For the “over 21-crowd,” there’s also a growing “hard” or high-alcohol version of kombucha. Brewers modify the manufacturing process to include an extra fermentation step. This includes an additional strain of yeast and extra sugar for the fermentation, which often is extended by a week or two. Some microbrewers are blending kombucha with their signature craft beers to add a twist of healthfulness.
Andrew Clark, brewmaster and one of the three founders of Boochcraft, Chula Vista, Calif., boosts the alcohol content with brewing yeast. He then flavors the fermentations with cold-pressed fruit and vegetable juices, along with some herbs and even chili peppers.
It is not as easy as it sounds, as there are many microorganisms competing to ferment the sugar substrates. The final beverage must have the right amount of sweetness — and sugar content, if carbohydrate concentration is a label claim — and hit the target alcohol content during every microbrew cycle.
Unlike kefir and kombucha, drinking vinegar is not a live and active beverage; however, its acidity is recognized as exerting digestive health benefits. The consumption of vinegar as a medicinal and cosmetic elixir can be traced back thousands of years to the Greeks and Romans. Apple cider vinegar is the most well-known, likely because of its palatable flavor profile, as compared to other vinegars. However, as today’s health- and wellness-seeking consumer embraces better-for-you beverages, other fruit vinegars are being explored, often in combination with other ingredients.
Vinegar is a product of ethanol alcohol fermentation. Bacteria break down the ethanol, producing acetic acid, which gives vinegar its tangy taste. Vinegar may be made from distilled grain alcohol, wine, champagne, beer and cider, or from fruit juice that first gets fermented into alcohol and then taken a step further and converted to acetic acid.
Drinking vinegars, also known as shrubs, are vinegars combined with a sweetener. The resulting syrup may be blended with water — carbonated or still — as well as juice or even spirits. Some beverage manufacturers are doing the blending and bottling product as a ready-to-drink drinking vinegar.
In the adult beverage sector, mixologists are getting creative with drinking vinegars. The trend started a few years ago when there was a shortage of limes, as vinegar provides similar acidity. Mixologists learned vinegars also contribute their own unique flavor profiles, allowing for the development of signature cocktails.

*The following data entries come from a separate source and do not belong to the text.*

-- ==== Sys2Proof/Machine/Dispatch.lean ====
section
/-! DEFINITION. The dispatch: one arm for each command. -/

namespace Sys2Proof.Machine

def exec (i : Instr) (s : State) : Host.Outcome State Fault Refusal :=
  match i with
  | .hardReset => Sys2Proof.Machine.execHardReset s
  | .resetRelease sn role => Sys2Proof.Machine.execResetRelease sn role s
  | .imageTransferDone octets => Sys2Proof.Machine.execImageTransferDone octets s
  | .addressNotAcknowledged stopPossible => Sys2Proof.Machine.execAddressNotAcknowledged stopPossible s
  | .heldLineTimeout stopPossible => Sys2Proof.Machine.execHeldLineTimeout stopPossible s
  | .retryWaitEnd => Sys2Proof.Machine.execRetryWaitEnd s
  | .joinExpiry => Sys2Proof.Machine.execJoinExpiry s
  | .refreshTick => Sys2Proof.Machine.execRefreshTick s
  | .shareTick => Sys2Proof.Machine.execShareTick s
  | .scanTick => Sys2Proof.Machine.execScanTick s
  | .quietGapExpiry => Sys2Proof.Machine.execQuietGapExpiry s
  | .attemptSent => Sys2Proof.Machine.execAttemptSent s
  | .attemptFailed point => Sys2Proof.Machine.execAttemptFailed point s
  | .headerArrival h0 h1 h2 => Sys2Proof.Machine.execHeaderArrival h0 h1 h2 s
  | .frameComplete octets ownEcho => Sys2Proof.Machine.execFrameComplete octets ownEcho s
  | .frameMalformed reason => Sys2Proof.Machine.execFrameMalformed reason s
  | .sampleOctet octet => Sys2Proof.Machine.execSampleOctet octet s
  | .framingFault => Sys2Proof.Machine.execFramingFault s
  | .partialWordDiscard => Sys2Proof.Machine.execPartialWordDiscard s
  | .runAckRising => Sys2Proof.Machine.execRunAckRising s
  | .runAckFalling => Sys2Proof.Machine.execRunAckFalling s
  | .tripInActive => Sys2Proof.Machine.execTripInActive s
  | .tripInInactive => Sys2Proof.Machine.execTripInInactive s
  | .startTimeout => Sys2Proof.Machine.execStartTimeout s
  | .warmUpExpiry => Sys2Proof.Machine.execWarmUpExpiry s
  | .stopTimeout => Sys2Proof.Machine.execStopTimeout s
  | .recallExpiry => Sys2Proof.Machine.execRecallExpiry s
  | .replyWindowExpiry => Sys2Proof.Machine.execReplyWindowExpiry s
  | .grantHoldExpiry asker => Sys2Proof.Machine.execGrantHoldExpiry asker s
  | .holdOffExpiry => Sys2Proof.Machine.execHoldOffExpiry s
  | .dosePulseEnd output => Sys2Proof.Machine.execDosePulseEnd output s
  | .setpointWordEnd => Sys2Proof.Machine.execSetpointWordEnd s
  | .pcsFall => Sys2Proof.Machine.execPcsFall s
  | .pcsRise => Sys2Proof.Machine.execPcsRise s
  | .status => Sys2Proof.Machine.execStatus s
  | .take => Sys2Proof.Machine.execTake s
  | .readRow station => Sys2Proof.Machine.execReadRow station s
  | .readQuantity quantity => Sys2Proof.Machine.execReadQuantity quantity s
  | .readChannel channel => Sys2Proof.Machine.execReadChannel channel s
  | .bind channel source filter mode count => Sys2Proof.Machine.execBind channel source filter mode count s
  | .rest => Sys2Proof.Machine.execRest s
  | .wake => Sys2Proof.Machine.execWake s
  | .faultClear => Sys2Proof.Machine.execFaultClear s
  | .releaseTrip station => Sys2Proof.Machine.execReleaseTrip station s
  | .restart sn role stopPossible => Sys2Proof.Machine.execRestart sn role stopPossible s
  | .unknownCommand code => Sys2Proof.Machine.execUnknownCommand code s
  | .lineTransition dominant stretch => Sys2Proof.Machine.execLineTransition dominant stretch s
  | .markRecessiveTimeout => Sys2Proof.Machine.execMarkRecessiveTimeout s
  | .cutAttemptEnd => Sys2Proof.Machine.execCutAttemptEnd s
  | .panelOctetComplete pdi => Sys2Proof.Machine.execPanelOctetComplete pdi s
  | .smpInReleased => Sys2Proof.Machine.execSmpInReleased s

end Sys2Proof.Machine
end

Detroit-based McClary Bros. markets a line of concentrated drinking vinegars in eight varieties, with Michigan apple pie the most popular. Other flavors include beet and carrot, cranberry, fig leaf, lemon and ginger, pineapple and fennel seed, Saskatoon berry and strawberry. The company markets the vinegars as both a healthy mixer for sodas and cocktails, as well as a culinary tool, offering recipes for everything from dressings to marinades to sauces.
Pok Som is a full-strength drinking vinegar, which is a sweet and tart fruit and vinegar-based concentrate manufactured by Pok Pok Som, Portland, Ore. Som Soda is the ready-to-drink version. The drinking vinegar sodas contain no more than seven natural ingredients, which vary by flavor. The ingredients are vinegar, cane sugar, water, citric acid, sea salt and fresh produce. They are sweet and tart and not too heavy on the vinegar, as the beverages are made using the same one-part drinking vinegar to four-parts water mixer formula recommended for the concentrated vinegar.